Top of Data in this exercise

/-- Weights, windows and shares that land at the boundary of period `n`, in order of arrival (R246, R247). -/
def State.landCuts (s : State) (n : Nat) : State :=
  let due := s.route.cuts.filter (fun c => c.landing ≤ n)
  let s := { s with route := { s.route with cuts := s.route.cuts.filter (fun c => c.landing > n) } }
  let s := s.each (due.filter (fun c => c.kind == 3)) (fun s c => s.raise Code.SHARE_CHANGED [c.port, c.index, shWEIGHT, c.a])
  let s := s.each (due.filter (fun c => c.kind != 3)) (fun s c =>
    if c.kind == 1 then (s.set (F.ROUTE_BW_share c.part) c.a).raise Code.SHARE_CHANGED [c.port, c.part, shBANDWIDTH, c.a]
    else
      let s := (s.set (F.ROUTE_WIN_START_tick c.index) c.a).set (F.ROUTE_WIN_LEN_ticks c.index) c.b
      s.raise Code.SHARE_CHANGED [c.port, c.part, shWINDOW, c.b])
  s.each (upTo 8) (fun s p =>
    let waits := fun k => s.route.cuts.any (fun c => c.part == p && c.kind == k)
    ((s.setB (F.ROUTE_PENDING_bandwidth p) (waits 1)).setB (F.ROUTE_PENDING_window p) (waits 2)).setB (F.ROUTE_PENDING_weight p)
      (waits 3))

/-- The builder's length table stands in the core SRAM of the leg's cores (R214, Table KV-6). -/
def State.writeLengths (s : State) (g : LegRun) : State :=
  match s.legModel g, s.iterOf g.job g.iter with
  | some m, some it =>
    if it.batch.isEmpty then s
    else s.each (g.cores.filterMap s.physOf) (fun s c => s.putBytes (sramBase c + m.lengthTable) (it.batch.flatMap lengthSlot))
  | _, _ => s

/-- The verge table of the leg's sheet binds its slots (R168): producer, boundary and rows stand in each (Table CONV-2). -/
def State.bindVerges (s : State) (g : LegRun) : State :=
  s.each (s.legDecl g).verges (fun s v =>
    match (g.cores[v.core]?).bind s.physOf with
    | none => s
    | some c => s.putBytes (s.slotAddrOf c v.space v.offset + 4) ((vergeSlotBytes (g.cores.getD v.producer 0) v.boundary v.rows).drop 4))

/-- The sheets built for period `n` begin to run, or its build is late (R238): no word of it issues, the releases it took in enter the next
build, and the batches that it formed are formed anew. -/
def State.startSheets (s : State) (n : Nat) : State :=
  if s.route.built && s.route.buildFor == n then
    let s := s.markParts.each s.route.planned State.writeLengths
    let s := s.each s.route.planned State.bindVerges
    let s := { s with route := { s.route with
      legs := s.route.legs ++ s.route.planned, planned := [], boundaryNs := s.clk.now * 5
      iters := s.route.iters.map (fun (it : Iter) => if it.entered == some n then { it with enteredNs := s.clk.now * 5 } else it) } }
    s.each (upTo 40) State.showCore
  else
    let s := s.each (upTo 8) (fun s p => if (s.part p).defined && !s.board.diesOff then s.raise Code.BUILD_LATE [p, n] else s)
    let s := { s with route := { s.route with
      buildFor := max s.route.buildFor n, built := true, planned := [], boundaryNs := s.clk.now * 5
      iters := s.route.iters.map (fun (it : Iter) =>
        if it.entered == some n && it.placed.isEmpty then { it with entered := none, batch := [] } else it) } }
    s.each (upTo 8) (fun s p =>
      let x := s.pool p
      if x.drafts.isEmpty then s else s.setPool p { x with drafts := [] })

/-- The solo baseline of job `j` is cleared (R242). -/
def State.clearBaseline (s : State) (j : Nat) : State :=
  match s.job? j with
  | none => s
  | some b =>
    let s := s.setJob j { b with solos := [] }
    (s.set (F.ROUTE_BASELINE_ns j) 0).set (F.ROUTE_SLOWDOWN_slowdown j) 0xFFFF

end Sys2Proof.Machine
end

Bottom of Data in this exercise

Write every record out again, letter for letter.

• _Result for this task_
/-- Weights, windows and shares that land at the boundary of period `n`, in order of arrival (R246, R247). -/
def State.landCuts (s : State) (n : Nat) : State :=
  let due := s.route.cuts.filter (fun c => c.landing ≤ n)
  let s := { s with route := { s.route with cuts := s.route.cuts.filter (fun c => c.landing > n) } }
  let s := s.each (due.filter (fun c => c.kind == 3)) (fun s c => s.raise Code.SHARE_CHANGED [c.port, c.index, shWEIGHT, c.a])
  let s := s.each (due.filter (fun c => c.kind != 3)) (fun s c =>
    if c.kind == 1 then (s.set (F.ROUTE_BW_share c.part) c.a).raise Code.SHARE_CHANGED [c.port, c.part, shBANDWIDTH, c.a]
    else
      let s := (s.set (F.ROUTE_WIN_START_tick c.index) c.a).set (F.ROUTE_WIN_LEN_ticks c.index) c.b
      s.raise Code.SHARE_CHANGED [c.port, c.part, shWINDOW, c.b])
  s.each (upTo 8) (fun s p =>
    let waits := fun k => s.route.cuts.any (fun c => c.part == p && c.kind == k)
    ((s.setB (F.ROUTE_PENDING_bandwidth p) (waits 1)).setB (F.ROUTE_PENDING_window p) (waits 2)).setB (F.ROUTE_PENDING_weight p)
      (waits 3))

/-- The builder's length table stands in the core SRAM of the leg's cores (R214, Table KV-6). -/
def State.writeLengths (s : State) (g : LegRun) : State :=
  match s.legModel g, s.iterOf g.job g.iter with
  | some m, some it =>
    if it.batch.isEmpty then s
    else s.each (g.cores.filterMap s.physOf) (fun s c => s.putBytes (sramBase c + m.lengthTable) (it.batch.flatMap lengthSlot))
  | _, _ => s

/-- The verge table of the leg's sheet binds its slots (R168): producer, boundary and rows stand in each (Table CONV-2). -/
def State.bindVerges (s : State) (g : LegRun) : State :=
  s.each (s.legDecl g).verges (fun s v =>
    match (g.cores[v.core]?).bind s.physOf with
    | none => s
    | some c => s.putBytes (s.slotAddrOf c v.space v.offset + 4) ((vergeSlotBytes (g.cores.getD v.producer 0) v.boundary v.rows).drop 4))

/-- The sheets built for period `n` begin to run, or its build is late (R238): no word of it issues, the releases it took in enter the next
build, and the batches that it formed are formed anew. -/
def State.startSheets (s : State) (n : Nat) : State :=
  if s.route.built && s.route.buildFor == n then
    let s := s.markParts.each s.route.planned State.writeLengths
    let s := s.each s.route.planned State.bindVerges
    let s := { s with route := { s.route with
      legs := s.route.legs ++ s.route.planned, planned := [], boundaryNs := s.clk.now * 5
      iters := s.route.iters.map (fun (it : Iter) => if it.entered == some n then { it with enteredNs := s.clk.now * 5 } else it) } }
    s.each (upTo 40) State.showCore
  else
    let s := s.each (upTo 8) (fun s p => if (s.part p).defined && !s.board.diesOff then s.raise Code.BUILD_LATE [p, n] else s)
    let s := { s with route := { s.route with
      buildFor := max s.route.buildFor n, built := true, planned := [], boundaryNs := s.clk.now * 5
      iters := s.route.iters.map (fun (it : Iter) =>
        if it.entered == some n && it.placed.isEmpty then { it with entered := none, batch := [] } else it) } }
    s.each (upTo 8) (fun s p =>
      let x := s.pool p
      if x.drafts.isEmpty then s else s.setPool p { x with drafts := [] })

/-- The solo baseline of job `j` is cleared (R242). -/
def State.clearBaseline (s : State) (j : Nat) : State :=
  match s.job? j with
  | none => s
  | some b =>
    let s := s.setJob j { b with solos := [] }
    (s.set (F.ROUTE_BASELINE_ns j) 0).set (F.ROUTE_SLOWDOWN_slowdown j) 0xFFFF

end Sys2Proof.Machine
end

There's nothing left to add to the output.